# [Problem description]
If a line in the data holds the string "instruction", list it.

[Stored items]
/-- R84 to R86, R111, R169, R243, R259, R265, R271, R281, R282, R325, R333: the checks before an instruction's meaning trap in this order, each with its cause: an ill-formed
encoding 0x01, a loop or step word that breaks its own rules 0x01, sset of a read-only register and tret outside a handler 0x0C, a lost latch 0x0B, the north port in row 0 0x0A, another block's
slot 0x0E, a poisoned or failing register or port 0x0D; last, once nothing stalls the instruction and its buckets and the Baton are there, a failed mark with its future's cause, address and handle. R106: an
instruction that a result in flight holds back, of its own context in a register that it names, of the row in a latch that it names, or with flags that it reads, issues nothing, and so does one that passes the checks and meets a stall that its entry gives:
the context asks for the Baton no longer, and only the model's own record of the attempt changes besides. R303, R306: the acquire that a wait or a join has left due comes first, once the row's loads have landed, and the context then issues nothing for 16 cycles. As the model's own choice it rests on the log entries 12, 33, 36, 115. -/
def Obligations.ChecksBeforeMeaning : Prop :=
  (∀ (s : State) (cid op : Nat) (f : Fields) (i : Instr) (body : Nat → Fields → State → Res), s.cur = some cid → (s.ctx? cid).isSome = true →
      resting (s.ctx cid) (s.now cid) = false → (s.ctx cid).acqDue = false →
      let x := s.ctx cid
      let named := namedRegs x op f
      let lost := latchLost (readsOf op f) (validLatches (s.prow (rowOf cid)) (planeOf cid))
      let traps (c : Nat) (a h : Word64) : Prop := issue i op f body s = .next (s.trapAt cid (trapOf s cid i c 0 a h))
      let issuesNothing : Prop := issue i op f body s = .next ((s.updCtx cid fun x => { x with batonPending := false }).noted 3)
      let misplaced : Prop := op = 0x06 ∧ (specialRegs.any fun e => e.1 == sysIndex f && e.2) = false ∨ op = 0x03 ∧ x.handling = false
      let foreign := (slotsOf s cid op f).find? fun e => !s.ownsSlot cid e.1
      let ms := marksRead x op f
      (i.wf = false → traps 1 0 0)
      ∧ (i.wf = true → (x.awaits named = true ∨ s.latchAwaits cid named = true ∨ flagsWait x named = true) → issuesNothing)
      ∧ (i.wf = true → x.awaits named = false → s.latchAwaits cid named = false → flagsWait x named = false →
          (badWord s cid op f = true → traps 1 0 0)
          ∧ (badWord s cid op f = false →
            (misplaced → traps 0xC 0 0)
            ∧ (¬ misplaced →
              (lost = true → traps 0xB 0 0)
              ∧ (lost = false →
                (namesPn op f = true → x.rowid = 0 → traps 0xA 0 0)
                ∧ ((namesPn op f = true → x.rowid ≠ 0) →
                  (∀ e, foreign = some e → traps 0xE (BitVec.ofNat 64 e.1) 0)
                  ∧ (foreign = none →
                    (∀ a, spoiled s cid op f = some a → traps 0xD a 0)
                    ∧ (spoiled s cid op f = none → stalls s cid op f = true → issuesNothing)
                    ∧ (spoiled s cid op f = none → stalls s cid op f = false → pendingMark s ms = none → joinsRead x op f = [] → priceOf s cid op f ≤ x.granted →
                        (op = 0xC0 ∨ op = 0xC1 → (s.prow (rowOf cid)).baton = some (planeOf cid)) → ∀ c a h, failedMark s ms = some (c, a, h) → traps c a h))))))))
  ∧ (∀ (s : State) (cid op : Nat) (f : Fields) (i : Instr) (body : Nat → Fields → State → Res), s.cur = some cid → (s.ctx? cid).isSome = true →
      resting (s.ctx cid) (s.now cid) = false → (s.ctx cid).acqDue = true → loadsLanded (s.ctx cid) = true →
      ∃ t, issue i op f body s = .next t ∧ t.verdict = 3 ∧ (t.ctx cid).acqDue = false ∧ (t.ctx cid).notBefore = s.now cid + 16 ∧ t.fileOf cid = s.fileOf cid ∧ Spares s t cid)

namespace Sys2Proof.Claims
open Sys2Proof Sys2Proof.Machine

/-! ### Vector results -/
/-- A vector destination's old value, which lanes that are not written keep (R80, R174, R257). -/
def oldLanes (x : Ctx) (d : Operand) : Lanes := match d with | .v n => x.vreg n.val | .ps => popLanes x.port.cells | _ => Lanes.zero
/-- What a vector result writes when it lands: its register under the mask unless nowb, and a captured latch, whose other lanes hold the
destination's old value (R80, R174). -/
def vecWrites (x : Ctx) (f : Fields) (val : Lanes) (mask : Word32) : List RegWrite :=
  (match f.d with | .v n => if f.nowb then [] else [.v n.val val mask] | _ => [])
    ++ if f.capture then [.latch f.latch.toNat (tab 32 fun l => if mask.getLsbD l then val.get l else (oldLanes x f.d).get l)] else []
/-- The result goes to the port: not where nowb and capture send it to a latch only (R80, R257). -/
def toPort (f : Fields) : Prop := f.d = .ps ∧ ¬ (f.nowb = true ∧ f.capture = true)
/-- The port after an instruction that may push to it (R257, R259): unless the result goes there, or the instruction pops, it is as it was; a push above
the bottom of a band fills it with the active lanes. -/
def Pushed (s : State) (cid op : Nat) (f : Fields) (val : Lanes) (mask : Word32) (p : Port) : Prop :=
  let x := s.ctx cid
  (namesPn op f = false → (¬ toPort f ∨ s.bottom x = true) → p = x.port)
    ∧ (toPort f → s.bottom x = false → p.full = true ∧ p.pushed = s.now cid ∧
        ∀ l, l < 32 → (popLanes p.cells).get l = if mask.getLsbD l then val.get l else (popLanes x.port.cells).get l)
/-- The instruction puts one result in flight, due after lat cycles, with its writes, flags and buckets; it pops the row above where it names pn and
pushes where its destination is ps; nothing else changes of the context x, as the instruction's other effects leave it, but its PC (R106, R174, R258). -/
def SendsFrom (x : Ctx) (i : Instr) (s : State) (cid op : Nat) (f : Fields) (lat : Nat) (writes : List RegWrite) (val : Lanes) (mask : Word32) (fl : BitVec 5)
    (queued canFlag : Bool) : Prop :=
  ∃ t p, Machine.exec i s = .next t ∧ Pushed s cid op f val mask p ∧
    Leaves s t cid { x with
      inflight := x.inflight ++ [{ id := x.nextId, due := s.now cid + lat, writes := writes, flags := fl, buckets := priceOf s cid op f
                                   queued := queued, canFlag := canFlag }]
      nextId := x.nextId + 1, port := p } (s.nextPc cid i)
    ∧ ∀ a, namesPn op f = true → s.above x = some a → a ≠ cid → gridOf a = gridOf cid → (t.ctx a).port = { (s.ctx a).port with full := false }
/-- An instruction with no other effect. -/
def Sends (i : Instr) (s : State) (cid op : Nat) (f : Fields) (lat : Nat) (writes : List RegWrite) (val : Lanes) (mask : Word32) (fl : BitVec 5)
    (queued canFlag : Bool) : Prop := SendsFrom (s.ctx cid) i s cid op f lat writes val mask fl queued canFlag
/-- The context with a store queued for its bytes, if it has any (R198, R206, R218). -/
def storing (s : State) (cid extra : Nat) (bs : List (Space × Nat × Byte)) (x : Ctx) : Ctx :=
  { x with notBefore := s.now cid + 2
           stores := if bs = [] then x.stores
             else x.stores ++ [{ bytes := bs, left := s.now cid + 1 + extra, due := s.now cid + 1 + extra + storeDelays (gridOf cid) bs }] }
/-- The little-endian bytes of the low 8n bits of a value at a place (R9). -/
def bytesAt (p : Place) (n v : Nat) : List (Space × Nat × Byte) := (List.range n).map fun i => (p.sp, p.off + i, BitVec.ofNat 8 (v / 2 ^ (8 * i)))
/-- A vector result of the usual kind. -/
def SendsV (i : Instr) (s : State) (cid op : Nat) (f : Fields) (lat : Nat) (val : Lanes) (fl : BitVec 5) (canFlag : Bool) : Prop :=
  Sends i s cid op f lat (vecWrites (s.ctx cid) f val ((s.ctx cid).active f)) val ((s.ctx cid).active f) fl false canFlag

# [Exercise response]
/-- R84 to R86, R111, R169, R243, R259, R265, R271, R281, R282, R325, R333: the checks before an instruction's meaning trap in this order, each with its cause: an ill-formed
slot 0x0E, a poisoned or failing register or port 0x0D; last, once nothing stalls the instruction and its buckets and the Baton are there, a failed mark with its future's cause, address and handle. R106: an
instruction that a result in flight holds back, of its own context in a register that it names, of the row in a latch that it names, or with flags that it reads, issues nothing, and so does one that passes the checks and meets a stall that its entry gives:
/-- The port after an instruction that may push to it (R257, R259): unless the result goes there, or the instruction pops, it is as it was; a push above
/-- The instruction puts one result in flight, due after lat cycles, with its writes, flags and buckets; it pops the row above where it names pn and
pushes where its destination is ps; nothing else changes of the context x, as the instruction's other effects leave it, but its PC (R106, R174, R258). -/
/-- An instruction with no other effect. -/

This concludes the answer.